What the exercise asks: Search the entries for the word "grind" and copy each line that has it.

Record extracts:
theorem State.align_ok (s : State) (east : Bool) (nb : BitVec 64) (rtt : BitVec 32) (h_s : s.Ok) : (State.align s east
    nb rtt).Ok := by
  unfold State.align
  grind [State.Ok, foldl_ok, State.broadcast_ok, State.lockTime_ok, State.modPkg_ok, State.setTime_ok, State.sf_ok]

theorem State.align_keeps {s0 : State} {ps : List Region} (s : State) (east : Bool) (nb : BitVec 64) (rtt : BitVec 32)
    (h_s : Keeps s0 s ps) (m_clk : Region.clk ∈ ps) (m_ring : Region.ring ∈ ps) (m_pkg : Region.pkg ∈ ps) (m_inj :
    Region.inj ∈ ps) : Keeps s0 (State.align s east nb rtt) ps := by
  unfold State.align
  grind [foldl_keeps', State.broadcast_keeps, State.lockTime_keeps, State.modPkg_keeps, State.setTime_keeps,
    State.sf_keeps]

theorem State.askTime_ok (s : State) (east : Bool) (h_s : s.Ok) : (State.askTime s east).Ok := by
  unfold State.askTime
  grind [State.Ok, foldl_ok, State.sendCtl_ok]

theorem State.askTime_keeps {s0 : State} {ps : List Region} (s : State) (east : Bool) (h_s : Keeps s0 s ps) (m_ring :
    Region.ring ∈ ps) (m_inj : Region.inj ∈ ps) : Keeps s0 (State.askTime s east) ps := by
  unfold State.askTime
  grind [foldl_keeps', State.sendCtl_keeps]

theorem timeAlign_ok (east : Bool) (nb : BitVec 64) (rtt : BitVec 32) (s : State) (h_s : s.Ok) : (timeAlign east nb
    rtt s).Ok := by
  unfold timeAlign
  grind [State.Ok, foldl_ok, State.align_ok, State.askTime_ok]

theorem timeAlign_keeps {s0 : State} {ps : List Region} (east : Bool) (nb : BitVec 64) (rtt : BitVec 32) (s : State)
    (h_s : Keeps s0 s ps) (m_clk : Region.clk ∈ ps) (m_ring : Region.ring ∈ ps) (m_pkg : Region.pkg ∈ ps) (m_inj :
    Region.inj ∈ ps) : Keeps s0 (timeAlign east nb rtt s) ps := by
  unfold timeAlign
  grind [foldl_keeps', State.align_keeps, State.askTime_keeps]

theorem execTimeAlign_ok (east : Bool) (nb : BitVec 64) (rtt : BitVec 32) (s : State) (h_s : s.Ok) : ∀ x,
    (execTimeAlign east nb rtt s) = .next x → x.Ok := by
  unfold execTimeAlign
  grind [State.Ok, foldl_ok, State.onLive_ok, timeAlign_ok]

theorem execTimeAlign_keeps {s0 : State} {ps : List Region} (east : Bool) (nb : BitVec 64) (rtt : BitVec 32) (s :
    State) (h_s : Keeps s0 s ps) (m_clk : Region.clk ∈ ps) (m_ring : Region.ring ∈ ps) (m_pkg : Region.pkg ∈ ps)
    (m_inj : Region.inj ∈ ps) : ∀ x, (execTimeAlign east nb rtt s) = .next x → Keeps s0 x ps := by
  unfold execTimeAlign
  grind [foldl_keeps', State.onLive_keeps, timeAlign_keeps]

end Sys2Proof.Machine
end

Solution to this task:
  grind [State.Ok, foldl_ok, State.broadcast_ok, State.lockTime_ok, State.modPkg_ok, State.setTime_ok, State.sf_ok]
  grind [foldl_keeps', State.broadcast_keeps, State.lockTime_keeps, State.modPkg_keeps, State.setTime_keeps,
  grind [State.Ok, foldl_ok, State.sendCtl_ok]
  grind [foldl_keeps', State.sendCtl_keeps]
  grind [State.Ok, foldl_ok, State.align_ok, State.askTime_ok]
  grind [foldl_keeps', State.align_keeps, State.askTime_keeps]
  grind [State.Ok, foldl_ok, State.onLive_ok, timeAlign_ok]
  grind [foldl_keeps', State.onLive_keeps, timeAlign_keeps]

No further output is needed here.